The Trouble With Ratings Agencies
The following commentary comes from an independent investor or market observer as part of TheStreet's guest contributor program, which is separate from the company's news coverage.
NEW YORK ( TheStreet) -- The European Union has unveiled its much-discussed credit ratings agency reform plan. This comes on the heels of a blunder wherein a major agency accidentally sent an email announcing a downgrade to France's credit rating. (Similarly, the same rater made a $2 trillion math error when assessing the U.S.'s credit worthiness in August.)
The EU's proposed plan involves mandating a rotation of the credit raters issuers use (almost always
Standard & Poor's).
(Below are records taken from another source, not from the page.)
theorem opRet_kept {ρ : State} {s : State} {b : ℕ} {h : ℕ} {pc : ℕ} (hk : Kept ρ s) :
    Kept ρ (opRet s b h pc).state := by
  unfold opRet
  try dsimp only
  repeat' (first
    | with_reducible assumption
    | with_reducible apply trapEnter_kept
    | with_reducible apply State.setHammer_kept
    | with_reducible apply Kept.done
    | with_reducible apply Kept.stall
    | with_reducible apply Kept.trap
    | with_reducible apply hf
    | with_reducible refine Kept.issue (by assumption) ?_
    | with_reducible refine Kept.issueStall (by assumption) ?_
    | with_reducible refine Kept.issueTrap (by assumption) ?_
    | with_reducible refine Kept.read (by assumption) ?_
    | with_reducible refine Kept.readErr (by assumption) ?_
    | with_reducible refine Kept.readStop (by assumption) ?_
    | with_reducible apply Kept.val
    | with_reducible apply Kept.err
    | with_reducible apply Kept.stop
    | with_reducible refine Issue.andThen_kept ?_ ?_
    | with_reducible refine Kept.fst (by assumption) ?_
    | split
    )

theorem opReti_kept {ρ : State} {s : State} {b : ℕ} {h : ℕ} {pc : ℕ} (hk : Kept ρ s) :
    Kept ρ (opReti s b h pc).state := by
  unfold opReti
  try dsimp only
  repeat' (first
    | with_reducible assumption
    | with_reducible apply State.setHammer_kept
    | with_reducible apply trapEnter_kept
    | with_reducible apply Kept.done
    | with_reducible apply Kept.stall
    | with_reducible apply Kept.trap
    | with_reducible apply hf
    | with_reducible refine Kept.issue (by assumption) ?_
    | with_reducible refine Kept.issueStall (by assumption) ?_
    | with_reducible refine Kept.issueTrap (by assumption) ?_
    | with_reducible refine Kept.read (by assumption) ?_
    | with_reducible refine Kept.readErr (by assumption) ?_
    | with_reducible refine Kept.readStop (by assumption) ?_
    | with_reducible apply Kept.val
    | with_reducible apply Kept.err
    | with_reducible apply Kept.stop
    | with_reducible refine Issue.andThen_kept ?_ ?_
    | with_reducible refine Kept.fst (by assumption) ?_
    | split
    )

theorem opHalt_kept {ρ : State} {s : State} {b : ℕ} {h : ℕ} (hk : Kept ρ s) :
    Kept ρ (opHalt s b h).state := by
  unfold opHalt
  try dsimp only
  repeat' (first
    | with_reducible assumption
    | with_reducible apply Issue.andThen_kept
    | with_reducible apply afterStores_kept
    | with_reducible apply State.setHammer_kept
    | with_reducible apply Kept.done
    | with_reducible apply Kept.stall
    | with_reducible apply Kept.trap
    | with_reducible apply hf
    | with_reducible refine Kept.issue (by assumption) ?_
    | with_reducible refine Kept.issueStall (by assumption) ?_
    | with_reducible refine Kept.issueTrap (by assumption) ?_
    | with_reducible refine Kept.read (by assumption) ?_
    | with_reducible refine Kept.readErr (by assumption) ?_
    | with_reducible refine Kept.readStop (by assumption) ?_
    | with_reducible apply Kept.val
    | with_reducible apply Kept.err
    | with_reducible apply Kept.stop
    | with_reducible refine Issue.andThen_kept ?_ ?_
    | with_reducible refine Kept.fst (by assumption) ?_
    | split
    | intro _
    )

theorem opEi_kept {ρ : State} {s : State} {b : ℕ} {h : ℕ} (hk : Kept ρ s) :
    Kept ρ (opEi s b h).state := by
  unfold opEi
  try dsimp only
  repeat' (first
    | with_reducible assumption
    | with_reducible apply onHammer_kept
    )

theorem opDi_kept {ρ : State} {s : State} {b : ℕ} {h : ℕ} (hk : Kept ρ s) :
    Kept ρ (opDi s b h).state := by
  unfold opDi
  try dsimp only
  repeat' (first
    | with_reducible assumption
    | with_reducible apply onHammer_kept
    )

theorem opSystem_kept {ρ : State} {s : State} {b : ℕ} {h : ℕ} {cause : ℕ} (hk : Kept ρ s) :
    Kept ρ (opSystem s b h cause).state := by
  unfold opSystem
  try dsimp only
  repeat' (first
    | with_reducible assumption
    | with_reducible apply trapEnter_kept
    | with_reducible apply Kept.done
    | with_reducible apply Kept.stall
    | with_reducible apply Kept.trap
    )

theorem opIllegal_kept {ρ : State} {s : State} {b : ℕ} {h : ℕ} {pc : ℕ} (hk : Kept ρ s) :
    Kept ρ (opIllegal s b h pc).state := by
  unfold opIllegal
  try dsimp only
  repeat' (first
    | with_reducible assumption
    | with_reducible apply trapEnter_kept
    | with_reducible apply Kept.done
    | with_reducible apply Kept.stall
    | with_reducible apply Kept.trap
    )

theorem strNext_kept {ρ : State} {s : State} {b : ℕ} {h : ℕ} {pc : ℕ} {src : Bool} {dst : Bool} (hk : Kept ρ s) :
    Kept ρ (strNext s b h pc src dst).state := by
  unfold strNext
  try dsimp only
  repeat' (first
    | with_reducible assumption
    | with_reducible apply State.setHammer_kept
    | with_reducible apply setPc_kept
    | with_reducible apply Kept.done
    | with_reducible apply Kept.stall
    | with_reducible apply Kept.trap
    | with_reducible apply hf
    | with_reducible refine Kept.issue (by assumption) ?_
    | with_reducible refine Kept.issueStall (by assumption) ?_
    | with_reducible refine Kept.issueTrap (by assumption) ?_
    | with_reducible refine Kept.read (by assumption) ?_
    | with_reducible refine Kept.readErr (by assumption) ?_
    | with_reducible refine Kept.readStop (by assumption) ?_
    | with_reducible apply Kept.val
    | with_reducible apply Kept.err
    | with_reducible apply Kept.stop
    | with_reducible refine Issue.andThen_kept ?_ ?_
    | with_reducible refine Kept.fst (by assumption) ?_
    | split
    )

theorem strRead_kept {ρ : State} {s : State} {b : ℕ} {h : ℕ} {pc : ℕ} {a : HWord} {f : State → HWord → Issue} (hf : ∀ s v0, Kept ρ s → Kept ρ (f s v0).state) (hk : Kept ρ s) :
    Kept ρ (strRead s b h pc a f).state := by
  unfold strRead
  try dsimp only
  repeat' (first
    | with_reducible assumption
    | with_reducible apply readNow_kept
    | with_reducible apply failEnd_kept
    | with_reducible apply Kept.done
    | with_reducible apply Kept.stall
    | with_reducible apply Kept.trap
    | with_reducible apply hf
    | with_reducible refine Kept.issue (by assumption) ?_
    | with_reducible refine Kept.issueStall (by assumption) ?_
    | with_reducible refine Kept.issueTrap (by assumption) ?_
    | with_reducible refine Kept.read (by assumption) ?_
    | with_reducible refine Kept.readErr (by assumption) ?_
    | with_reducible refine Kept.readStop (by assumption) ?_
    | with_reducible apply Kept.val
    | with_reducible apply Kept.err
    | with_reducible apply Kept.stop
    | with_reducible refine Issue.andThen_kept ?_ ?_
    | with_reducible refine Kept.fst (by assumption) ?_
    | split
    )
Further, it would allow investors to sue credit ratings agencies and it would mandate they make their rating criteria clear. Meanwhile, America's Dodd-Frank Act has two highly contradictory sections attempting to reform the raters.
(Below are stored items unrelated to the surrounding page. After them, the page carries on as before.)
-- ==== Sys2Proof/Laws/Stages.lean ====
section
/-! SUPPORT. What a Tuyere frame does after its source load changes only Tuyere and registers (R339). -/

namespace Sys2Proof.Machine

/-- `t` is `s` but for Tuyere and registers. -/
def OnlyTuyere (s t : State) : Prop := t = { s with tuy := t.tuy, regs := t.regs }

theorem OnlyTuyere.refl (s : State) : OnlyTuyere s s := rfl

theorem OnlyTuyere.tuy {r s : State} {y : Tuyere} (h : OnlyTuyere r s) : OnlyTuyere r { s with tuy := y } := by
  unfold OnlyTuyere at *
  rw [h]

theorem OnlyTuyere.regs {r s : State} {m : Tbl Word} (h : OnlyTuyere r s) : OnlyTuyere r { s with regs := m } := by
  unfold OnlyTuyere at *
  rw [h]

theorem OnlyTuyere.foldl {α : Type} {r : State} {g : State → α → State} {l : List α} {s : State}
    (hg : ∀ s e, OnlyTuyere r s → OnlyTuyere r (g s e)) (h : OnlyTuyere r s) : OnlyTuyere r (l.foldl g s) := by
  induction l generalizing s with
  | nil => exact h
  | cons e l ih => exact ih (hg s e h)

theorem setReg_only {r s : State} {a : Nat} {v : Word} (h : OnlyTuyere r s) : OnlyTuyere r (s.setReg a v) := h.regs

theorem tuyEvt_only {r s : State} {m : Nat} (h : OnlyTuyere r s) : OnlyTuyere r (tuyEvt s m) := h.regs

theorem tuySat_only {r s : State} (h : OnlyTuyere r s) : OnlyTuyere r (tuySat s) := tuyEvt_only h.regs

theorem setNodeRaw_only {r s : State} {i : Nat} {v : Int} (h : OnlyTuyere r s) : OnlyTuyere r (setNodeRaw s i v) := h.tuy

theorem setNode_only {r s : State} {i : Nat} {v : Int} (h : OnlyTuyere r s) : OnlyTuyere r (setNode s i v) := by
  unfold setNode
  dsimp only
  split
  · exact tuySat_only (setNodeRaw_only h)
  · exact setNodeRaw_only h

theorem satIf_only {r s : State} {c : Bool} (h : OnlyTuyere r s) : OnlyTuyere r (if c then tuySat s else s) := by
  split
  · exact tuySat_only h
  · exact h

theorem runSlot_only {r s : State} {i : Nat} (h : OnlyTuyere r s) : OnlyTuyere r (runSlot s i) := by
  unfold runSlot
  dsimp only
  split
  · exact setNodeRaw_only (satIf_only h)
  · exact setNode_only (satIf_only h)
  · exact setNode_only h
  · exact setNode_only h
  · exact setNodeRaw_only h
  · exact setNodeRaw_only (satIf_only h.tuy)
  · exact setNodeRaw_only (satIf_only h.tuy)
  · unfold delaySlot
    dsimp only
    refine setNodeRaw_only ?_
    split
    · exact h.tuy
    · exact h
  · exact h

theorem silence_only {r s : State} {b a : Nat} {x : Bus} (h : OnlyTuyere r s) : OnlyTuyere r (silence s b x a).1 := by
  unfold silence
  dsimp only
  repeat' (first
    | exact h
    | exact h.regs
    | exact h.regs.regs
    | split)

theorem busFrame_only {r s : State} {b : Nat} (h : OnlyTuyere r s) : OnlyTuyere r (busFrame s b) := by
  unfold busFrame
  dsimp only
  split
  · split
    · exact h.tuy
    · exact h
  · exact (silence_only h).tuy

theorem busStage_only {r s : State} (h : OnlyTuyere r s) : OnlyTuyere r (busStage s) := by
  unfold busStage busOutputs
  exact (OnlyTuyere.foldl (fun _ _ => busFrame_only) h).regs.regs.tuy.tuy

theorem tuySlots_only {r s : State} (h : OnlyTuyere r s) : OnlyTuyere r (tuySlots s) := by
  unfold tuySlots
  exact (OnlyTuyere.foldl (fun _ _ => runSlot_only) h).tuy

/-- The stages of a frame change only Tuyere and registers (R339). -/
theorem tuyStages_only (s : State) : tuyStages s = { s with tuy := (tuyStages s).tuy, regs := (tuyStages s).regs } := by
  change OnlyTuyere s (tuyStages s)
  unfold tuyStages
  dsimp only
  split
  · exact .refl s
  · split
    · exact busStage_only (tuySlots_only (.refl s))
    · exact tuySlots_only (.refl s)

/-- While Tuyere is stopped, and once the bus stage has run, there is nothing left to do (R339, R343). -/
theorem tuyStages_idle {s : State} (h : s.tuy.running = false ∨ s.tuy.staged = true) : tuyStages s = s := by
  unfold tuyStages
  rcases h with h | h <;> simp [h]

end Sys2Proof.Machine
end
While some of these reforms have merit, none target what is in our view a key problem -- the issuer-pays model. Most (save for Dodd-Frank section 939) presume the problem is not enough regulation. But in fact, a major reason the oligopoly exists is this regulation-created issuer-pays model limits the market's ability to self-regulate.
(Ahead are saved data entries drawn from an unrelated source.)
/-! ### A word of each encoding of a hammer's program memory, written out from the tables of R230-R238 -/

/-- R230, R231: the forerunner class. -/
theorem test_decode_forerunner :
    ([(0b00_000_000000000#14, 0#14, HOp.nop, 1),
      (0b00_000_000000010#14, 0#14, .reti, 1),
      (0b00_000_000000110#14, 0x3ABC#14, .jmp (.page 0xABC), 2),
      (0b00_000_000000111#14, 0x1005#14, .call (.page 0x005), 2),
      (0b00_000_000001000#14, 0#14, .illegal, 1),
      (0b00_000_000010101#14, 0#14, .jmp (.pageReg 5), 1),
      (0b00_000_000011111#14, 0#14, .call (.pageReg 7), 1),
      (0b00_000_100000000#14, 0#14, .rpt 1, 1),
      (0b00_000_111111111#14, 0#14, .rpt 256, 1),
      (0b00_001_010_101_010#14, 0#14, .alu .sub 5 (.reg 2), 1),
      (0b00_001_111_111_000#14, 0#14, .alu .shr 7 (.reg 0), 1),
      (0b00_010_001_001_110#14, 0#14, .alu .cne 1 (.reg 6), 1),
      (0b00_010_110_011_100#14, 0#14, .alu .carry 3 (.reg 4), 1),
      (0b00_010_111_010_101#14, 0#14, .alu .not 2 (.reg 5), 1),
      (0b00_011_0_110_11111#14, 0#14, .alu .mov 6 (.imm 31#16), 1),
      (0b00_011_1_001_10000#14, 0#14, .alu .add 1 (.imm 0xFFF0#16), 1),
      (0b00_100_000_011_100#14, 0#14, .ld 3 (.reg 4), 1),
      (0b00_100_001_011_100#14, 0#14, .st (.reg 4) 3, 1),
      (0b00_100_010_011_100#14, 0#14, .ldInc 3 4, 1),
      (0b00_100_011_011_100#14, 0#14, .stInc 4 3, 1),
      (0b00_100_100_011_100#14, 0#14, .illegal, 1),
      (0b00_101_0_01011010#14, 0#14, .ld 0 (.imm 0x5A#16), 1),
      (0b00_101_1_11111111#14, 0#14, .st (.imm 0xFF#16) 0, 1),
      (0b00_11_00_101_11111#14, 0#14, .branch .zero 5 (.rel 31), 1),
      (0b00_11_01_101_00000#14, 0#14, .branch .nonZero 5 (.rel 0), 1),
      (0b00_11_10_010_00101#14, 0#14, .branch .dec 2 (.rel 5), 1),
      (0b00_11_11_000_10000#14, 0#14, .branch .always 0 (.rel 16), 1)]).all
      (fun e => decide (decodeHammer e.1 e.2.1 = (e.2.2.1, e.2.2.2))) = true := by
  decide +kernel

/-- R232, R234: the register class and the near bits. -/
theorem test_decode_register_and_bit_classes :
    ([(0b01_1000_1111_1000#14, 0#14, HOp.alu .asr 15 (.reg 8), 1),
      (0b01_1110_0000_1001#14, 0#14, .alu .cleu 0 (.reg 9), 1),
      (0b01_1111_0000_1001#14, 0#14, .alu .carry 0 (.reg 9), 1),
      (0b10_00_1111111111#14, 0#14, .bitw 1023 .set, 1),
      (0b10_01_0000000101#14, 0#14, .bitw 5 .clr, 1),
      (0b10_10_1000000000#14, 0#14, .bitw 512 .tgl, 1),
      (0b10_11_1010000000#14, 0#14, .waitb 640 true, 1)]).all
      (fun e => decide (decodeHammer e.1 e.2.1 = (e.2.2.1, e.2.2.2))) = true := by
  decide +kernel

/-- R235, R236: the register and immediate group; the immediate's two high bits stand in the first word. -/
theorem test_decode_immediates :
    ([(0b11_00_0000_1001_11#14, 0x0005#14, HOp.alu .mov 9 (.imm 0xC005#16), 2),
      (0b11_00_0101_1111_00#14, 0x3FFF#14, .alu .xor 15 (.imm 0x3FFF#16), 2),
      (0b11_00_0110_0001_00#14, 0x0001#14, .alu .ceq 1 (.imm 1#16), 2),
      (0b11_00_1001_1111_10#14, 0x0001#14, .alu .cltu 15 (.imm 0x8001#16), 2),
      (0b11_00_1011_0000_01#14, 0x0000#14, .alu .cleu 0 (.imm 0x4000#16), 2),
      (0b11_00_1100_0111_01#14, 0x3FFF#14, .ld 7 (.imm 0x7FFF#16), 2),
      (0b11_00_1101_0111_00#14, 0x2000#14, .st (.imm 0x2000#16) 7, 2),
      (0b11_00_1110_0011_00#14, 0x2345#14, .branch .zero 3 (.abs 0x2345), 2),
      (0b11_00_1111_0011_00#14, 0x2345#14, .branch .nonZero 3 (.abs 0x2345), 2)]).all
      (fun e => decide (decodeHammer e.1 e.2.1 = (e.2.2.1, e.2.2.2))) = true := by
  decide +kernel

/-- R237: the bit group. -/
theorem test_decode_bit_group :
    ([(0b11_0100_0000_0100#14, 0x0FFF#14, HOp.bitr .mov 4 4095, 2),
      (0b11_0100_0001_0100#14, 0x0400#14, .stb 1024 4, 2),
      (0b11_0100_0100_1111#14, 0x0007#14, .bitr .xor 15 7, 2),
      (0b11_0100_0110_0000#14, 0x0800#14, .bitw 2048 .clr, 2),
      (0b11_0100_1000_0000#14, 0x1ABC#14, .waitb 0xABC true, 2),
      (0b11_0100_1000_0000#14, 0x0ABC#14, .waitb 0xABC false, 2),
      (0b11_0100_1001_1110#14, 0x3FFF#14, .branch .dec 14 (.abs 0x3FFF), 2),
      (0b11_0100_1010_0000#14, 0x1234#14, .jmp (.abs 0x1234), 2),
      (0b11_0100_1011_0000#14, 0x1234#14, .call (.abs 0x1234), 2),
      (0b11_0100_1100_0001#14, 0b000000_0011_1100#14, .macd true 3 12, 2),
      (0b11_0100_1101_0000#14, 0#14, .illegal, 2)]).all
      (fun e => decide (decodeHammer e.1 e.2.1 = (e.2.2.1, e.2.2.2))) = true := by
  decide +kernel

/-- R235, R238: the single-word groups. -/
theorem test_decode_single_words :
    ([(0b11_0101_1010_1011#14, 0#14, HOp.ld 10 (.reg 11), 1),
      (0b11_0110_1010_1011#14, 0#14, .st (.reg 10) 11, 1),
      (0b11_0111_1010_1111#14, 0#14, .alu .shl 10 (.imm 15#16), 1),
      (0b11_1001_1010_0001#14, 0#14, .alu .asr 10 (.imm 1#16), 1),
      (0b11_1010_0001_1111#14, 0#14, .mul 1 15, 1),
      (0b11_1011_0001_1111#14, 0#14, .mac false 1 15, 1),
      (0b11_1100_0001_1111#14, 0#14, .mac true 1 15, 1),
      (0b11_1101_0010_0011#14, 0#14, .tli 2 3, 1),
      (0b11_1110_0000_1001#14, 0#14, .alu .not 9 (.reg 9), 1),
      (0b11_1110_0001_1001#14, 0#14, .neg 9, 1),
      (0b11_1110_0010_1001#14, 0#14, .jmp (.reg 9), 1),
      (0b11_1110_0100_1001#14, 0#14, .rpti 9, 1),
      (0b11_1110_0111_1001#14, 0#14, .movh 9 false, 1),
      (0b11_1110_1000_1001#14, 0#14, .movl 9 true, 1),
      (0b11_1110_1011_1001#14, 0#14, .sath 9 true, 1),
      (0b11_1110_1100_1001#14, 0#14, .mova false 9, 1),
      (0b11_1110_1110_1001#14, 0#14, .swapb 9, 1),
      (0b11_1110_1111_1001#14, 0#14, .illegal, 1),
      (0b11_1111_00000000#14, 0#14, .ret, 1),
      (0b11_1111_00000101#14, 0#14, .svc, 1),
      (0b11_1111_00001000#14, 0#14, .str .movs, 1),
      (0b11_1111_00001011#14, 0#14, .str .scans, 1),
      (0b11_1111_00010001#14, 0#14, .clrAcc true, 1),
      (0b11_1111_00010010#14, 0#14, .adda, 1),
      (0b11_1111_00010011#14, 0#14, .illegal, 1)]).all
      (fun e => decide (decodeHammer e.1 e.2.1 = (e.2.2.1, e.2.2.2))) = true := by
  decide +kernel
Built-In BiasWhy is issuer-pays a problem? Imagine you were required to buy a credit score from one of the major credit bureaus (Transunion, Experian or Equifax). Which would you choose? Assuming you're an overall rational consumer, you would likely find the one willing to give you the best score at the lowest price. Maybe you would put them in competition. But since you're the consumer, the credit bureaus would more or less seek to capture your business -- and might be willing to overlook a few nasties in the process. Now snap back to reality: That's not how the consumer credit scoring business works. There, companies extending you credit pay for your rating. (You may occasionally have to buy their report, but the rating has already been tabulated by that point.) Meaning, the numbers are what they are, for better or worse, and they are a fairly accurate reflection (with the occasional error) of your personal credit history. And the ultimate user of the rating pays for it -- not the rated.